Katie made a downward stabbing motion with one fist on top of the other. She made a sizzling sound.

“He sits bolt upright like someone stuck an adrenaline needle in his heart. I mean, you can imagine. Then he starts running around the house, screaming. He turns on the shower, figuring to stop the burn with cold water, but there's no water. And the wife, standing at the door, says, ‘Gee, Gordon, I wonder what happened? Somebody must have turned the water off.' By now he's like making animal sounds and people on the block are turning on the lights, wondering what's going on. They see this naked man running in circles around his yard, keening like a skunked puppy. Finally he finds a little ditch that's damp 'cause it rained the day before and he flops himself down in it. Somebody 911s and when the medics arrive they see this guy with his bare butt sticking up and a bunch of people standing around in PJs.”

Katie paused. “Anyway,” she said, “she branded the bastard. She says the thing she'll never forget was the smell. When she stuck the iron on him it smelled like the neighbors were having pork barbecue.”

“Jesus,” Stranahan said.

“I knew I shouldn't have told you.”

“What happened to them?”

“He's up in Deaconess. Julie was arrested, but old Gordon said he didn't want to press charges. If he did it would be public and everybody in town would know. But pretty much everyone does anyway. So”—she bent down and rubbed her face against the muzzle of Lothar—“are we done here? Those clouds look like hail to me. I don't think we're going to find a bullet.”

“I have one more idea,” Stranahan said. “So far we've just searched the vicinity of the burial sites. But where the second guy was buried, it's so thick up there you can't see the spot until you're standing on it. But that aspen stand on the left is more open.

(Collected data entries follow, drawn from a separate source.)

/-- A core with a team installed, and where each of its sub-partitions' images went; none when a resource is not free (status 1). -/
def Core.restoreTeam (k : Core) (part : Nat) (img : TeamImage) (hold : Bool) : Option (Core × Nat × List (Nat × Nat × List Nat)) :=
  match k.freeCtx with
  | none => none
  | some ctx => match k.takeGranules ctx img.team.desc.world img.team.desc.scratch with
    | none => none
    | some (k, gs) =>
      let gen := { img.team.gen with waitPage := none, walkFaults := [], run := if img.team.gen.run = .ready 0 then .ready (k.clock + 1) else img.team.gen.run }
      let t := { img.team with gen := gen, part := part, granules := gs, holdIssue := hold }
      match k.restoreSubs ctx t (byNeed (img.subs.zipIdx.map fun p => (p.2, p.1))) with
      | none => none
      | some (k, at_) => match k.installBlocks ctx img.blocks with
        | none => none
        | some k =>
          let k := { k with
            teams := k.teams.set ctx t
            scratch := img.scratch.cells.foldl (fun m b => match t.scratchAt b.1 1 with
              | some p => m.set p b.2
              | none => m) k.scratch }
          some (k, ctx, at_)

/-- The group that a copy of an image names. -/
def restoredGroup (core : Nat) (at_ : List (Nat × Nat × List Nat)) (g : GroupRef) : GroupRef :=
  match at_.find? fun p => p.1 == g.sub with
  | some p => ⟨core, p.2.1, p.2.2.getD g.slot 0, g.fib⟩
  | none => ⟨core, 0, 0, g.fib⟩

/-- The copies of an image enter the core's engine in their order (R279). -/
def Core.restoreCopies (k : Core) (core ctx : Nat) (at_ : List (Nat × Nat × List Nat)) (os : List CopyOp) : Core :=
  os.foldl (fun k o => { k with copies := k.copies ++ [{ o with id := k.copyId, issued := k.clock, g := restoredGroup core at_ o.g, ctx := ctx }],
                                copyId := k.copyId + 1 }) k

/-- The kept records of a group written afresh, with its new place (R332), and the tags that they had and have, each with its operation. -/
def State.rewriteGroup (s : State) (g : GroupRef) (grp ctx : Nat) (kept : List (Rec × Nat)) : State × List (Nat × BitVec 16 × BitVec 16) :=
  kept.foldl (fun q r =>
    let tag := (q.1.slice (sliceOf g.core)).fault.nextTag
    (q.1.postAnswerable (sliceOf g.core) { r.1 with place := placeOfGroup g grp ctx } (.group g) r.2, q.2 ++ [(r.2, r.1.ftag, tag)])) (s, [])

/-- A part of a copy that a record held is held by the record that has come in its place. -/
def CopyOp.retag (o : CopyOp) (tags : List (Nat × BitVec 16 × BitVec 16)) : CopyOp :=
  { o with streams := o.streams.map fun t => match tags.find? fun x => x.1 == o.opId && t.ftag == some x.2.1 with
    | some x => { t with ftag := some x.2.2 }
    | none => t }
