/-- A hart's read-modify-write of memory: the old value goes to rd. -/
def State.hartAtomic (s : State) (r : HartRef) (part : Nat) (rd : BitVec 5) (va : DWord) (size : Nat) (l : List (Nat × Nat))
    (qualifies : Bool) (f : DWord → Option DWord) (k : State → State) : State :=
  let old := BitVec.ofNat 64 (leNat (s.readAll part l))
  match f old with
  | none => k (s.hartSet r rd (extended old.toNat size true))
  | some v => s.hartStoreNow r part .store va l (leBytes size v.toNat) qualifies fun s => k (s.hartSet r rd (extended old.toNat size true))

/-- A load of a hart: its value goes on to what the load is for. -/
def State.hartRead (s : State) (r : HartRef) (part : Nat) (k : HartKind) (va : DWord) (n : Nat) (f : DWord → State → State) : State :=
  s.hartAt r part k .fetch va n false none
    (fun l => f (BitVec.ofNat 64 (leNat (s.readAll part l))) s)
    (fun slice pa =>
      let v := s.readRegion ((s.part? part).getD Part.single) slice (pa / 8 * 8)
      f (BitVec.ofNat 64 (v.1.toNat / 2 ^ (8 * (pa % 8)) % 2 ^ (8 * n))) v.2)

/-- A store of a hart, and what follows it; sd says that it is an sd, the one store that may queue a launch (R254). -/
def State.hartPut (s : State) (r : HartRef) (part : Nat) (k : HartKind) (va : DWord) (n : Nat) (value : DWord) (sd : Bool) (f : State → State) :
    State :=
  s.hartAt r part k .fetch va n false none
    (fun l => s.hartStore r part k va l (leBytes n value.toNat) sd
      (fun s => s.hartStored r part ((s.hartOf r).owner k) l (leBytes n value.toNat)) f)
    (fun slice pa => f (s.writeRegion part slice (pa / 8 * 8) (byteMask pa n) (byteValue pa value)))

/-- An access of a hart of a partition at the home bank, or at the registers of a slice (R235), and what follows it unless it ends in an
exception or waits. -/
def State.hartDo (s : State) (h : HartRef) (part : Nat) (acc : HartAcc) (f : State → State) : State :=
  let noReg (k : HartKind) (va : DWord) (_ _ : Nat) : State := s.hartFault h k k.accessFault va
  match acc with
  | .load rd va n signed => s.hartRead h part .load va n fun v s => f (s.hartSet h rd (extended v.toNat n signed))
  | .store va n value => s.hartPut h part .store va n value (n == 8) f
  | .amo rd op va n value =>
    s.hartAt h part .store .fetch va n true none
      (fun l => s.hartAtomic h part rd va n l (op == 1 && n == 8) (fun old => some (amoValue op n old value)) f) (noReg .store va)
  | .amocas rd va n expected value =>
    s.hartAt h part .store .fetch va n true none
      (fun l => s.hartAtomic h part rd va n l false
        (fun old => if old.toNat = expected.toNat % 2 ^ (8 * n) then some value else none) f) (noReg .store va)
  | .loadReserved rd va n =>
    s.hartAt h part .load .fetch va n true none
      (fun l =>
        let pa := (l.head?.map (·.1)).getD 0
        f ((s.hartSet h rd (extended (leNat (s.readAll part l)) n true)).modHart h fun x => { x with resv := some (lineKey part pa, pa) }))
      (noReg .load va)
  | .storeConditional rd va n value =>
    s.hartAt h part .store .fetch va n true none
      (fun l =>
        let pa := (l.head?.map (·.1)).getD 0
        let held := (s.hartOf h).resv == some (lineKey part pa, pa)
        let s := s.modHart h fun x => { x with resv := none }
        if held then s.hartStoreNow h part .store va l (leBytes n value.toNat) false fun s => f (s.hartSet h rd 0#64) else f (s.hartSet h rd 1#64))
      (noReg .store va)
  | .cboZero va =>
    s.hartAt h part .store .line (va &&& ~~~127#64) 128 false (some va)
      (fun l => s.hartStoreNow h part .store va l (List.replicate 128 0#8) false f) (noReg .store va)
  | .cboClean va => s.hartAt h part .cbo .nothing (va &&& ~~~127#64) 128 false (some va) (fun _ => f s) (noReg .cbo va)
  | .cboInval va => s.hartAt h part .cbo .nothing (va &&& ~~~127#64) 128 false (some va) (fun _ => f s) (noReg .cbo va)

/-- HART_ACCESS (R235): the access of a running hart performs. -/
def execHartAccess (h : HartRef) (acc : HartAcc) (s : State) : Outcome State Fault Refusal :=
  match (s.slice h.slice).part with
  | none => .next s
  | some part => .next (if (s.hartOf h).run = .running then s.hartDo h part acc id else s)

end Sys2Proof.Machine
end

Maybe that's where the shooter saw him, and he shot him and the guy ran into the timber where he died. The bullet would be buried in the open ground, the one place we really haven't looked.”

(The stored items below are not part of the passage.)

-- ==== Sys2Proof/Certificates/Slice0/Obligations.lean ====
section
/-!
DEFINITION. The statements about this machine, for the provers. Each names the rules of the specification that it follows.
-/

open Sys2Proof Sys2Proof.Machine
open Host (Outcome)

/-! ### Encodings -/

/-- Decoding the word of a well-formed instruction gives the instruction back, for every generator, group and hart instruction and
every value of its fields (R28, R30, R31, R34, R50, R397). -/
def Obligations.DecodeAfterEncode : Prop :=
  (∀ (i : Instr) (w : IWord), i.wellFormed = true → encodeWord i = some w →
    decodeWord w = .ok i ∧ decodeBytes (leBytes 12 w.toNat) = .ok i)
    ∧ (∀ (i : Instr) (w : Word), encodeHartWord i = some w →
      decodeHartWord w = .ok i ∧ decodeHartBytes (leBytes 4 w.toNat) = .ok i)

/-- A word that decodes is the word of the instruction it decodes to, which is well formed: no two words decode to one
instruction, and no bit of a word is dropped (R28, R30, R34, R50, R54, R397). -/
def Obligations.EncodeAfterDecode : Prop :=
  (∀ (w : IWord) (i : Instr), decodeWord w = .ok i → i.wellFormed = true ∧ encodeWord i = some w)
    ∧ (∀ (w : Word) (i : Instr), decodeHartWord w = .ok i → encodeHartWord i = some w)

/-- Words of the specification's own examples decode to what they stand for: PAIR (R50), BRC (R114), SPAWN (R119), LEA (R138), REDMI
(R193), LD (R215), the hart's three words (R397); and opcode 0x00, a group word in generator code and a generator word in a block
are none (R54). -/
def Obligations.ExampleWords : Prop :=
  decodeWord 0x2202_0000_0000_0001_5020_000F#96
      = .ok (.brc ⟨2#8, .v 0, .v 0, .v 0, .rel 5#20, ⟨false, 2#5⟩, ⟨0#3, 0#12, false, 15#4⟩⟩)
    ∧ decodeWord 0x2800_0530_4C14_0000_C9F0_0002#96
      = .ok (.spawn ⟨0#8, .v 20, .o 4, .o 5, .imm 3#20, ⟨false, 31#5⟩, ⟨0#3, 0#12, false, 2#4⟩⟩)
    ∧ decodeWord 0x4E13_0200_A030_0010_09F0_000F#96
      = .ok (.lea ⟨0x13#8, .v 8, .v 10, .v 12, .imm 0x40#20, ⟨false, 31#5⟩, ⟨0#3, 0#12, false, 15#4⟩⟩)
    ∧ decodeWord 0x7C10_0280_4014_0000_01F0_000F#96
      = .ok (.redmi ⟨0x10#8, .v 10, .v 4, .v 5, .none, ⟨false, 31#5⟩, ⟨0#3, 0#12, false, 15#4⟩⟩)
    ∧ decodeWord 0x806C_0500_8000_0010_09F0_0001#96
      = .ok (.ld ⟨0x6C#8, .v 20, .v 8, .v 0, .imm 0x40#20, ⟨false, 31#5⟩, ⟨0#3, 0#12, false, 1#4⟩⟩)
    ∧ decodeWord 0xE018_4048_5043_4382_41F0_000F#96
      = .ok (.pair ⟨3#5, 8#8, 9#8, 10#8, 1#5, 13#8, 14#8, 9#8, ⟨false, 31#5⟩, ⟨0#3, 0#12, false, 15#4⟩⟩)
    ∧ decodeHartWord 0x00C5_850B#32 = .ok (.dwAwait 10#5 11#5 12#5)
    ∧ decodeHartWord 0x0005_950B#32 = .ok (.dwAwake 10#5 11#5)
    ∧ decodeHartWord 0x0205_950B#32 = .ok (.dwAwakeAll 10#5 11#5)
    ∧ decodeWord 0#96 = .error .opcode
    ∧ decodeGenWord 0x7C10_0280_4014_0000_01F0_000F#96 = .error .opcode
    ∧ decodeGroupWord 0x0A08_0000_0038_0000_0800_0000#96 = .error .opcode

/-! ### The step -/

/-- A turn of a sub-partition's issue port whose picked group stands at a word of a block that decodes to a well-formed group
instruction runs exactly that instruction for that group (R102, R103). -/
def Obligations.StepRunsGroupWord : Prop :=
  ∀ (s s1 : State) (c b : Nat) (rest : List Turn) (g : GroupRef) (v : View) (k : Block) (i : Instr),
    s.agenda = .issue c b :: rest → ({ s with agenda := rest }.noteReady c b).issueClock c b = (s1, .issue g) → s1.view g = some v →
    v.core.blocks.find (handleBlock v.fib.handle) = some k → v.fib.off < k.len →
    decodeGroupWord (v.core.blockWord k v.fib.off).word = .ok i →
    i.wellFormed = true ∧ step s = (match exec i { s1 with cur := .group g } with
      | .next t => .next { t with cur := .none }
      | .fault r => .fault r
      | .refused r => .refused r)
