-- ==== Sys2Proof/Laws/Reach.lean ====
section
/-!
SUPPORT. What is found at a place of the state after a change at a place: cores, slices, sub-partitions, slots, fibres, teams,
harts, and the view of a group.
-/

namespace Sys2Proof.Machine

/-! ### Cores and slices -/

theorem State.core_setCore (s : State) (c j : Nat) (k : Core) : (s.setCore c k).core j = if j = c then k else s.core j := by
  by_cases h : j = c
  · subst h; simp [State.core, State.setCore]
  · simp [State.core, State.setCore, h, SMap.get_set_ne _ h]

@[simp] theorem State.core_setCore_self (s : State) (c : Nat) (k : Core) : (s.setCore c k).core c = k := by
  simp [State.core_setCore]

theorem State.core_modCore (s : State) (c j : Nat) (f : Core → Core) :
    (s.modCore c f).core j = if j = c then f (s.core c) else s.core j := State.core_setCore ..

@[simp] theorem State.core_modCore_self (s : State) (c : Nat) (f : Core → Core) : (s.modCore c f).core c = f (s.core c) := by
  simp [State.core_modCore]

theorem State.slice_setSlice (s : State) (c j : Nat) (x : Slice) :
    (s.setSlice c x).slice j = if j = c then x else s.slice j := by
  by_cases h : j = c
  · subst h; simp [State.slice, State.setSlice]
  · simp [State.slice, State.setSlice, h, SMap.get_set_ne _ h]

theorem State.slice_modSlice (s : State) (c j : Nat) (f : Slice → Slice) :
    (s.modSlice c f).slice j = if j = c then f (s.slice c) else s.slice j := State.slice_setSlice ..

@[simp] theorem State.slice_modSlice_self (s : State) (c : Nat) (f : Slice → Slice) :
    (s.modSlice c f).slice c = f (s.slice c) := by simp [State.slice_modSlice]

@[simp] theorem State.slice_setSlice_self (s : State) (c : Nat) (x : Slice) : (s.setSlice c x).slice c = x := by
  simp [State.slice_setSlice]

@[simp] theorem State.slice_modCore (s : State) (c j : Nat) (f : Core → Core) : (s.modCore c f).slice j = s.slice j := rfl
@[simp] theorem State.core_modSlice (s : State) (c j : Nat) (f : Slice → Slice) : (s.modSlice c f).core j = s.core j := rfl
@[simp] theorem State.core_setSlice (s : State) (c j : Nat) (x : Slice) : (s.setSlice c x).core j = s.core j := rfl
@[simp] theorem State.core_writeMem (s : State) (p a j : Nat) (bs : List Byte) : (s.writeMem p a bs).core j = s.core j := rfl
@[simp] theorem State.slice_writeMem (s : State) (p a j : Nat) (bs : List Byte) : (s.writeMem p a bs).slice j = s.slice j := rfl
@[simp] theorem State.part?_modCore (s : State) (c p : Nat) (f : Core → Core) : (s.modCore c f).part? p = s.part? p := rfl
@[simp] theorem State.part?_modSlice (s : State) (c p : Nat) (f : Slice → Slice) : (s.modSlice c f).part? p = s.part? p := rfl

theorem State.part?_setPart (s : State) (p q : Nat) (x : Part) :
    (s.setPart p x).part? q = if q = p then some x else s.part? q := SMap.find_set ..

/-! ### Sub-partitions and teams -/

theorem Core.sub_setSub (k : Core) (i j : Nat) (x : Sub) : (k.setSub i x).sub j = if j = i then x else k.sub j := by
  by_cases h : j = i
  · subst h; simp [Core.sub, Core.setSub]
  · simp [Core.sub, Core.setSub, h, SMap.get_set_ne _ h]

theorem Core.sub_modSub (k : Core) (i j : Nat) (f : Sub → Sub) :
    (k.modSub i f).sub j = if j = i then f (k.sub i) else k.sub j := Core.sub_setSub ..

@[simp] theorem Core.sub_modSub_self (k : Core) (i : Nat) (f : Sub → Sub) : (k.modSub i f).sub i = f (k.sub i) := by
  simp [Core.sub_modSub]

@[simp] theorem Core.teams_modSub (k : Core) (i : Nat) (f : Sub → Sub) : (k.modSub i f).teams = k.teams := rfl
@[simp] theorem Core.clock_modSub (k : Core) (i : Nat) (f : Sub → Sub) : (k.modSub i f).clock = k.clock := rfl
@[simp] theorem Core.blocks_modSub (k : Core) (i : Nat) (f : Sub → Sub) : (k.modSub i f).blocks = k.blocks := rfl
@[simp] theorem Core.store_modSub (k : Core) (i : Nat) (f : Sub → Sub) : (k.modSub i f).store = k.store := rfl

theorem Core.find_modTeam (k : Core) (c j : Nat) (f : Team → Team) :
    (k.modTeam c f).teams.find j = if j = c then (k.teams.find c).map f else k.teams.find j := by
  unfold Core.modTeam
  by_cases h : j = c
  · subst h
    cases e : k.teams.find j <;> simp [e]
  · simp only [h, if_false]
    split
    · exact SMap.find_set_ne _ h _
    · rfl

@[simp] theorem Core.subs_modTeam (k : Core) (c : Nat) (f : Team → Team) : (k.modTeam c f).subs = k.subs := by
  unfold Core.modTeam; split <;> rfl

@[simp] theorem Core.clock_modTeam (k : Core) (c : Nat) (f : Team → Team) : (k.modTeam c f).clock = k.clock := by
  unfold Core.modTeam; split <;> rfl

theorem State.team?_modTeam (s : State) (c i c' j : Nat) (f : Team → Team) :
    (s.modTeam c i f).team? c' j = if c' = c ∧ j = i then (s.team? c i).map f else s.team? c' j := by
  unfold State.team? State.modTeam
  rw [State.core_modCore]
  by_cases h : c' = c
  · subst h
    simp [Core.find_modTeam]
  · simp [h]

/-! ### Slots and fibres -/

theorem Sub.find_modSlot (x : Sub) (i j : Nat) (f : Slot → Slot) :
    (x.modSlot i f).slots.find j = if j = i then (x.slots.find i).map f else x.slots.find j := by
  unfold Sub.modSlot
  by_cases h : j = i
  · subst h
    cases e : x.slots.find j <;> simp [e]
  · simp only [h, if_false]
    split
    · exact SMap.find_set_ne _ h _
    · rfl

theorem Slot.find_modFibre (t : Slot) (i j : Nat) (f : Fibre → Fibre) :
    (t.modFibre i f).fibres.find j = if j = i then (t.fibres.find i).map f else t.fibres.find j := by
  unfold Slot.modFibre
  by_cases h : j = i
  · subst h
    cases e : t.fibres.find j <;> simp [e]
  · simp only [h, if_false]
    split
    · exact SMap.find_set_ne _ h _
    · rfl

@[simp] theorem Sub.bank_modSlot (x : Sub) (i : Nat) (f : Slot → Slot) : (x.modSlot i f).bank = x.bank := by
  unfold Sub.modSlot; split <;> rfl

/-- The place of a slot: core, sub-partition and number. -/
def sameSlot (g h : GroupRef) : Prop := h.core = g.core ∧ h.sub = g.sub ∧ h.slot = g.slot

theorem State.slot?_modSlot (s : State) (g h : GroupRef) (f : Slot → Slot) [Decidable (sameSlot g h)] :
    (s.modSlot g f).slot? h = if sameSlot g h then (s.slot? g).map f else s.slot? h := by
  unfold State.slot? State.modSlot State.modSub
  rw [State.core_modCore]
  unfold sameSlot at *
  by_cases h1 : h.core = g.core
  · simp only [h1, if_true, Core.sub_modSub, true_and]
    by_cases h2 : h.sub = g.sub
    · simp only [h2, if_true, Sub.find_modSlot, true_and]
    · simp [h2]
  · simp [h1]

@[simp] theorem State.slot?_modSlot_self (s : State) (g : GroupRef) (f : Slot → Slot) :
    (s.modSlot g f).slot? g = (s.slot? g).map f := by
  classical
  rw [State.slot?_modSlot]
  simp [sameSlot]

@[simp] theorem State.fibre?_modFibre_self (s : State) (g : GroupRef) (f : Fibre → Fibre) :
    (s.modFibre g f).fibre? g = (s.fibre? g).map f := by
  unfold State.fibre? State.modFibre
  rw [State.slot?_modSlot_self]
  cases e : s.slot? g <;> simp [Slot.find_modFibre]

/-- A change of one fibre leaves every other. -/
theorem State.fibre?_modFibre_ne (s : State) {g h : GroupRef} (n : h ≠ g) (f : Fibre → Fibre) :
    (s.modFibre g f).fibre? h = s.fibre? h := by
  classical
  unfold State.fibre? State.modFibre
  rw [State.slot?_modSlot]
  by_cases e : sameSlot g h
  · have hf : h.fib ≠ g.fib := by
      intro q
      apply n
      obtain ⟨a, b, c, d⟩ := g
      obtain ⟨a', b', c', d'⟩ := h
      simp only [sameSlot] at e
      simp_all
    have hs : s.slot? h = s.slot? g := by
      unfold State.slot?
      obtain ⟨a, b, c⟩ := e
      rw [a, b, c]
    rw [if_pos e, hs]
    cases q : s.slot? g <;> simp [Slot.find_modFibre, hf]
  · rw [if_neg e]

/-- A change of a slot's own fields leaves its fibres. -/
theorem State.fibre?_modSlot_of (s : State) (g h : GroupRef) (f : Slot → Slot) (q : ∀ t, (f t).fibres = t.fibres) :
    (s.modSlot g f).fibre? h = s.fibre? h := by
  classical
  unfold State.fibre?
  rw [State.slot?_modSlot]
  by_cases e : sameSlot g h
  · have hs : s.slot? h = s.slot? g := by
      unfold State.slot?
      obtain ⟨a, b, c⟩ := e
      rw [a, b, c]
    rw [if_pos e, hs]
    cases s.slot? g <;> simp [q]
  · rw [if_neg e]

/-- A change of a core that keeps its sub-partitions leaves every fibre. -/
theorem State.fibre?_modCore_of (s : State) (c : Nat) (h : GroupRef) (f : Core → Core) (q : ∀ k, (f k).subs = k.subs) :
    (s.modCore c f).fibre? h = s.fibre? h := by
  unfold State.fibre? State.slot?
  rw [State.core_modCore]
  split
  · rename_i e
    rw [e]
    simp only [Core.sub, q]
  · rfl

/-! ### Views -/

/-- What the view of a group holds. -/
theorem State.view_eq_some {s : State} {g : GroupRef} {v : View} (h : s.view g = some v) :
    v.g = g ∧ v.core = s.core g.core ∧ v.sub = (s.core g.core).sub g.sub ∧ s.slot? g = some v.slot
      ∧ s.fibre? g = some v.fib ∧ s.team? g.core v.slot.ctx = some v.team := by
  unfold State.view at h
  simp only at h
  split at h
  · exact absurd h (by simp)
  · rename_i t ht
    split at h
    · exact absurd h (by simp)
    · rename_i f hf
      split at h
      · exact absurd h (by simp)
      · rename_i m hm
        cases h
        exact ⟨rfl, rfl, rfl, ht, by simp [State.fibre?, State.slot?, ht, hf], hm⟩

/-- A group is seen where its slot, its fibre and its team stand. -/
theorem State.view_of {s : State} {g : GroupRef} {t : Slot} {f : Fibre} {m : Team} (ht : s.slot? g = some t)
    (hf : s.fibre? g = some f) (hm : s.team? g.core t.ctx = some m) :
    s.view g = some ⟨g, s.core g.core, (s.core g.core).sub g.sub, t, f, m⟩ := by
  unfold State.fibre? at hf
  rw [ht] at hf
  unfold State.slot? at ht
  unfold State.team? at hm
  simp only [Option.bind_some] at hf
  unfold State.view
  simp only [ht, hf, hm]

/-- The acting group is the one that holds the turn. -/
theorem State.curView_eq_some {s : State} {v : View} (h : s.curView = some v) : s.cur = .group v.g ∧ s.view v.g = some v := by
  unfold State.curView at h
  split at h
  · rename_i g hg
    have := (State.view_eq_some h).1
    subst this
    exact ⟨hg, h⟩
  · exact absurd h (by simp)

/-! ### Harts -/

@[simp] theorem State.hartOf_modHart_self (s : State) (h : HartRef) (f : Hart → Hart) :
    (s.modHart h f).hartOf h = f (s.hartOf h) := by
  simp [State.hartOf, State.modHart]

/-- A change of one hart leaves every other. -/
theorem State.hartOf_modHart_ne (s : State) {h j : HartRef} (n : j ≠ h) (f : Hart → Hart) :
    (s.modHart h f).hartOf j = s.hartOf j := by
  unfold State.hartOf State.modHart
  rw [State.slice_modSlice]
  by_cases e : j.slice = h.slice
  · have : j.hart ≠ h.hart := by
      intro q
      exact n (by cases j; cases h; simp_all)
    rw [if_pos e, SMap.get_set_ne _ this, e]
  · rw [if_neg e]

end Sys2Proof.Machine
end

“You're thinking like an elk hunter,” Katie said. “Not a murderer.”

Stranahan shrugged. “It wouldn't take long to sweep it.”

“You just want more of my company, admit it.”

“Humor me, as Martha would say.”

“She's a piece of work, isn't she? I thought she'd be like, more human once she was getting laid regular. But Harold doesn't seem to have made much of an inroad. She's still wound tight as a tick.”

Stranahan didn't want to talk about Martha and Harold. “If you don't mind my asking,” he said, “what's under your shirt that you're always rubbing between your fingers?”